Bear Mountain Spring Classic

This was a ~42 mile race in Harriman State Park as part of the CRCA road race series. I’m a CAT-5  as I’ve only just started road races this year. During the race I had issues on the steeper ascents, my back started spasming. I wasn’t sure what to do because I hadn’t had this issue before. I ended up getting dropped from the lead group and then as I hit the flats my back sorted it self out so I would start working again to get back up. Each lap the same thing happened with spasms so ended up coming across the line just after the chase group. Was lots of fun though.

American Zofingen

I did the long course duathlon. I knew it was going to be a 7-9hour day despite not having to swim and the bike/run distances being shorter than an IM. I was experimenting with just fueling with UCAN. For breakfast I ate two bars totaling ~ 400 calories. The opening run I did in ~45 minutes with no calories, then on the bike I consumed 7 servings of UCAN, more than recommended but I’m still getting confidence in the fueling strategy. Towards the end of the ride I started struggling a bit and talked myself into changing my target watts to a more conservative strategy. I was running a 53/39, 11×25 gearing setup which wasn’t enough, I had to go away above FTP numerous times to climb up the hills. I think that took it’s toll so the last ~45 minutes of the bike I was in survival mode. Once on the run I felt okay again although it was very humid by that point. I drank way too much heed and after the 3 laps of running I vomited a lot of it again! Overall it was a good day for learning. There weren’t many competitors in that race but I was happy to win my age group nonetheless.

Black Bear Olympic

My goal in this race was to swim as hard as possible. I failed in that regard. I think I was just mentally lazy as I wasn’t too fatigued at the end of the swim. The bike I went reasonably hard and the run was very difficult: lots of hills and lots of trail running. I made a few mistakes: on the bike I dropped my sunglasses costing me a minute or so, I debated whether to leave them but felt bad that it would have been considered littering. Then leaving transition I ran out and forgot my number and decided to go back for it. That probably added up to an extra 500-800 meters of running. Towards the end of the run I was passed by some guy who was working hard, but I didn’t fancy running myself into the ground as I was doing Quassy the week after. I came second in my age group, second by 9 seconds. Whoops. Fewer mistakes would have led to a better finishing position. Never mind.

Quassy Aquabike

Despite planning to do the half iron tri, I dropped down to Aquabike. Walking down the stairs after the black bear triathlon, something went in my foot. I couldn’t run for a few days, or crouch down. Two days before the race I was running again but knowing the course was very challenging I didn’t fancy my chances of bombing down the hills without hurting my foot again. The swim I was a little disappointed with. I was hoping to go sub-30 to give me a chance of going sub-hour at IMMT, but that didn’t come about. The bike course was challenging and my main goal was to keep my cadence above 90 rpm on the uphills, that meant working very hard at times but I didn’t feel like I was going to blow up. Towards the end of the course I think I was losing my ability to generate the same power going up the hills but I stuck in there. The lesson I need to learn is to keep pushing myself towards the end of the bike leg knowing that my legs will still feel good when I get off.

Lessons Learned

My body seems to cope fine with lower calorie fueling options. The big training sessions before IMMT will reveal whether I’m still okay at longer distances.

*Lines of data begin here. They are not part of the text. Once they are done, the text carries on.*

/-- ACTIVATE: the spare slot becomes PENDING, R368. -/
def slotPending (s : State) : State := slotTo (!s.runSlot) 5 (s.put MGS_UPDSTAT.TRIES 0)

/-- What an update command does at its end. -/
def updEffect (cmd : Nat) (s : State) : State :=
  let sp := !s.runSlot
  match cmd with
  | 1 =>
    let s := slotTo sp 1 (modSlot sp (fun x => { x with words := [], factory := false, flawed := false }) s)
    (s.put MGS_UPDADDR.ADDR 0).modMgs fun m => { m with updFull := false, updRun := true }
  | 2 =>
    let e := s.imageCheck s.spare
    (slotTo sp (if e = 0 then 2 else 3) (s.put MGS_UPDSTAT.ERR e)).modMgs fun m => { m with updRun := false }
  | 3 => slotPending s
  | 4 => slotTo sp 2 s
  | 5 =>
    let run := s.runSlot
    let idx := (s.mgs.slot run).index
    let s := slotTo run 4 s
    let s := if s.holdsValid (s.mgs.slot sp) then slotTo sp 2 s else s
    { s with rbcnt := BitVec.ofNat 16 (max s.rbcnt.toNat idx) }
  | _ => s

/-- An accepted update command: BUSY until its end, but for ACTIVATE_RESET, which takes effect at once and whose reset comes at the
first tick with no axis working. -/
def updCommand (cmd : Nat) (s : State) : State :=
  if cmd = 6 then (slotPending s).modMgs fun m => { m with actReset := true }
  else s.modMgs fun m => { m with updCmd := cmd }

/-- UPDATE_COMMAND_END. -/
def updEnd (s : State) : State :=
  if s.mgs.updCmd = 0 then s
  else
    let cmd := s.mgs.updCmd
    updEffect cmd (s.modMgs fun m => { m with updCmd := 0 })

/-- A write of MGS_UPDDATA: one word of the spare slot, R368. -/
def updData (w : Word) (s : State) : State :=
  let k := s.get MGS_UPDADDR.ADDR
  let s := modSlot (!s.runSlot) (fun x => { x with words := Sparse.set (fun _ => 0) x.words k w }) s
  if k = 2 ^ 19 - 1 then s.modMgs fun m => { m with updFull := true }
  else s.put MGS_UPDADDR.ADDR (k + 1)

/-! ### Authentication, R374 and R375 -/

/-- The state of a channel as MGS_AUSTAT.STATE codes it. -/
def State.hostState (s : State) : Nat :=
  if s.on MGS_PROV.ERASED then 3 else if s.mgs.hostAuth then 2 else if s.mgs.hostCh.isSome then 1 else 0

/-- MGS_AUSTAT as it stands. -/
def State.auStat (s : State) : Word :=
  wordPut (wordPut (s.rd MGS_AUSTAT) 9 8 s.hostState) 7 0 (min 255 s.winFail.length)

/-- A new challenge from the internal random source. -/
def newChallenge (s : State) : List Word × State :=
  let (n, s) := s.fresh
  ((List.range 4).map (Config.random n), s)

/-- Issues a challenge on the host port, where the four words can be read. -/
def issueHost (s : State) : State :=
  let (c, s) := newChallenge s
  let s := forEach (List.range 4) (fun i s => s.wr (MGS_AUCHAL i) (c.getD i 0)) s
  s.modMgs fun m => { m with hostCh := some c }

/-- A read of MGS_AUCHAL[0] on the debug port issues a challenge where none is outstanding, R374. -/
def issueDebug (s : State) : State :=
  if s.mgs.dbgCh.isSome then s
  else
    let (c, s) := newChallenge s
    s.modMgs fun m => { m with dbgCh := some c }

/-- The response expected, R374: the HMAC under the authentication key, whose bytes stand as MGS_SECBUF holds them. Challenge and
response words hold their first byte in bits [7:0], and node-ID and session ID are one byte each (DEDUCED, log entry 64). -/
def responseTag (key chal : List Word) (serial : Word) (channel node sess : Nat) : List Word :=
  let tag := hmacSha256 (key.flatMap fun w => beBytes 4 w.toNat)
    (chal.flatMap wordBytes ++ wordBytes serial ++ [channel % 256, node % 256, sess % 256])
  (List.range 8).map fun i => BitVec.ofNat 32 (ofBeBytes ((tag.drop (4 * i)).take 4).reverse)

I can still run off the bike pretty well even when I ride hard.

I need to translate my speed improvements from the pool into the open water! Time to head to the beach I think!

SY – Proposed Taper Plan

This is a good example where taper plans can change depending on current circumstances and why taper plans can vary wildly between people.

After speaking to SY he has a slight niggle in his shoulder. The niggle came about in a non-training environment (putting on his shirt!) but it could still be linked to his training (e.g. his muscles were tired and sore from training). As such he’ll be resting today, and spending the time stretching out his shoulder and buying flowers for his wife to show how much he appreciates her support.

Additionally, he is in a great position to have his swim teacher, Paul Hunt,  take him out for some open water swim practise this weekend. As such we’re reducing the bike/run sessions at the weekend to accommodate it.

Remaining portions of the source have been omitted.